Leadership means getting an actual agreement on these things and not allowing the discussion to continue endlessly with a resolution. It probably means that the President has to state how he believes this must go forward and pushing his congressional colleagues to follow his suggestions.
To be clear--and to state what should be obvious--I’m not on the inside so I surely don’t know everything that’s going on. My information is only as good as my sources, which are diverse and informed but, inevitably, have limits and biases of their own.
And the White House has some reasons for wielding its influence carefully. Among other things, bullying legislators--even House members--can backfire, convincing wavering lawmakers to turn against what's a bill the public tells pollsters it opposes.

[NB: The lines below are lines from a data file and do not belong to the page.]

-- ==== Sys2Proof/Syntax.lean ====
section
/-! DEFINITION. The invocation as syntax: the mode, the two instructions of the opcode map and the request word that
carries an invocation to the block (rules R13, R32, R34, R37). -/

namespace Sys2Proof

/-- The mode input: exactly two values (rule R13). -/
inductive Mode where
  | unsigned
  | signed
  deriving DecidableEq, Repr

/-- One invocation of the block: one constructor per row of the opcode map (rule R37). The two operands have one
width by typing; whether it is the session's width is a check of `Instr.wf` (rule R52). -/
inductive Instr where
  /-- `ADDU a, b`, that is `add(a, b, Unsigned)` (rule R55). -/
  | addu (width : Nat) (a b : Operand width)
  /-- `ADDS a, b`, that is `add(a, b, Signed)` (rule R56). -/
  | adds (width : Nat) (a b : Operand width)
  deriving DecidableEq, Repr

/-- A word presented to the block: how many bits it has, and the bits. A request word for width `W` has `2 * W + 1`
bits (rule R34); a word of any other length is no request word (rule R38). -/
structure RequestWord where
  len  : Nat
  bits : BitVec len
  deriving DecidableEq, Repr

end Sys2Proof
end

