-- ==== Sys2Proof/Machine/Adder.lean ====
section
/-! DEFINITION. The Adder/Flag Engine: `add(a, b, mode)` and the meanings of ADDU and ADDS (rules R41 to R56). -/

namespace Sys2Proof.Machine

/-- `add(a, b, mode)`: a total function of its inputs (rules R10, R32, R51). -/
def engineAdd {W : Nat} (mode : Mode) (a b : Operand W) : Result W :=
  { resultBits := sumBits a b
    carry := carryFlag a b
    zero := zeroFlag (sumBits a b)
    sign := signFlag (sumBits a b)
    overflow := overflowFlag mode a b
    unsignedValue := unsignedReading (sumBits a b)
    signedValue := signedReading mode (sumBits a b) }

/-- One invocation in the session `s`: refused where the width is not positive or the operands are not of the
session's width, and otherwise always completed (rules R5, R51, R52, R82; entries U1, U3, U5). -/
def invoke (mode : Mode) (w : Nat) (a b : Operand w) (s : State) : Host.Outcome State Fault Refusal :=
  if legalWidth s.width then
    if w = s.width then .next (s.respond (engineAdd mode a b)) else .refused .operandWidth
  else .refused .zeroWidth

/-- `ADDU a, b` (rule R55). -/
def execAddu (w : Nat) (a b : Operand w) (s : State) : Host.Outcome State Fault Refusal :=
  invoke .unsigned w a b s

/-- `ADDS a, b` (rule R56). -/
def execAdds (w : Nat) (a b : Operand w) (s : State) : Host.Outcome State Fault Refusal :=
  invoke .signed w a b s

end Sys2Proof.Machine
end

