/-! ## The addition -/

/-- Rule R55: ADDU completes, and its Result is the one its pseudocode computes from a carry chain `c`. -/
def Obligations.AdduCompletesAsItsPseudocodeSays : Prop :=
  ∀ (s : State) (a b : Operand s.width), 1 ≤ s.width →
    ∃ (c : Nat → Bool) (r : Result s.width),
      exec (.addu s.width a b) s = .next { s with response := some ⟨s.width, r⟩ } ∧
      c 0 = false ∧
      (∀ i < s.width, r.resultBits.getLsbD i = ((a.getLsbD i ^^ b.getLsbD i) ^^ c i) ∧
        c (i + 1) = ((a.getLsbD i && b.getLsbD i) || (a.getLsbD i && c i) || (b.getLsbD i && c i))) ∧
      r.carry = c s.width ∧ r.zero = decide (r.resultBits = 0#s.width) ∧
      r.sign = r.resultBits.getLsbD (s.width - 1) ∧ r.overflow = false ∧
      r.unsignedValue = r.resultBits.toNat ∧ r.signedValue = none ∧ r.outPorts.signedValid = false

/-- Rule R56: ADDS completes, and its Result is the one its pseudocode computes from a carry chain `c`. -/
def Obligations.AddsCompletesAsItsPseudocodeSays : Prop :=
  ∀ (s : State) (a b : Operand s.width), 1 ≤ s.width →
    ∃ (c : Nat → Bool) (r : Result s.width),
      exec (.adds s.width a b) s = .next { s with response := some ⟨s.width, r⟩ } ∧
      c 0 = false ∧
      (∀ i < s.width, r.resultBits.getLsbD i = ((a.getLsbD i ^^ b.getLsbD i) ^^ c i) ∧
        c (i + 1) = ((a.getLsbD i && b.getLsbD i) || (a.getLsbD i && c i) || (b.getLsbD i && c i))) ∧
      r.carry = c s.width ∧ r.zero = decide (r.resultBits = 0#s.width) ∧
      r.sign = r.resultBits.getLsbD (s.width - 1) ∧ r.overflow = (c (s.width - 1) ^^ c s.width) ∧
      r.unsignedValue = r.resultBits.toNat ∧
      r.signedValue = some (if r.resultBits.getLsbD (s.width - 1) = false then (r.resultBits.toNat : Int)
        else -(((~~~r.resultBits).toNat : Int) + 1)) ∧
      r.outPorts.signedValid = true

/-- ADDU's whole Result in integers alone, without the carry chain (rules R44 to R50, R53). -/
def Obligations.AdduResultInIntegers : Prop :=
  ∀ (s : State) (a b : Operand s.width), 1 ≤ s.width →
    exec (.addu s.width a b) s = .next { s with response := some ⟨s.width,
      { resultBits := bitsOf s.width (val a + val b)
        carry := decide (2 ^ s.width ≤ val a + val b)
        zero := decide ((val a + val b) % 2 ^ s.width = 0)
        sign := ((val a + val b) % 2 ^ s.width).testBit (s.width - 1)
        overflow := false
        unsignedValue := (val a + val b) % 2 ^ s.width
        signedValue := none }⟩ }

/-- ADDS's whole Result in integers alone: O says that the true signed sum does not fit, and the signed value is the
true sum brought back into range by one turn of `2^W` (rules R44 to R50, R53, R54). -/
def Obligations.AddsResultInIntegers : Prop :=
  ∀ (s : State) (a b : Operand s.width), 1 ≤ s.width →
    exec (.adds s.width a b) s = .next { s with response := some ⟨s.width,
      { resultBits := bitsOf s.width (val a + val b)
        carry := decide (2 ^ s.width ≤ val a + val b)
        zero := decide ((val a + val b) % 2 ^ s.width = 0)
        sign := ((val a + val b) % 2 ^ s.width).testBit (s.width - 1)
        overflow := decide (sval a + sval b < -2 ^ (s.width - 1) ∨ 2 ^ (s.width - 1) - 1 < sval a + sval b)
        unsignedValue := (val a + val b) % 2 ^ s.width
        signedValue := some (
          if sval a + sval b < -2 ^ (s.width - 1) then sval a + sval b + 2 ^ s.width
          else if 2 ^ (s.width - 1) - 1 < sval a + sval b then sval a + sval b - 2 ^ s.width
          else sval a + sval b) }⟩ }

/-- Rule R41: the chain starts at 0, each position is a full adder, and in every row of the truth table
`a + b + c = 2 * carry + sum`. -/
def Obligations.CarryChainIsFullAdders : Prop :=
  (∀ (W : Nat) (a b : Operand W), carryInto a b 0 = false ∧
    ∀ i < W, sumBit a b i = ((a.getLsbD i ^^ b.getLsbD i) ^^ carryInto a b i) ∧
      carryInto a b (i + 1) =
        ((a.getLsbD i && b.getLsbD i) || (a.getLsbD i && carryInto a b i) || (b.getLsbD i && carryInto a b i))) ∧
  ∀ p q c : Bool, p.toNat + q.toNat + c.toNat = 2 * (maj p q c).toNat + (fullSum p q c).toNat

What's more, while the relatively hands-off strategy seems ill-advised now, it’s also the strategy that got the administration farther on health care reform than any before it. If not for a historically awful candidate in the Massachusetts Senate race, the Democrats would still have 60 votes, health care reform would be law, and everybody would be celebrating the administration’s strategic genius.
Still, giving Congress so much leeway now could invite a replay of the summer spectacle--when negotiators in the Senate Finance committee dithered and dithered, slowly but surely eroding reform’s support. Obama eventually ended those negotiations, saving reform in the process, by threatening to introduce his own bill. That move jolted Finance Committee Max Baucus into action, propelling the process forward.
The time may be right for yet another intervention along those lines. If not, reform could really be dead.
Update: I should probably reiterate what I've said before. Nobody--not the president and not the members of Congress--are going to move if progressives don't push for it. That's where the real shove has to start.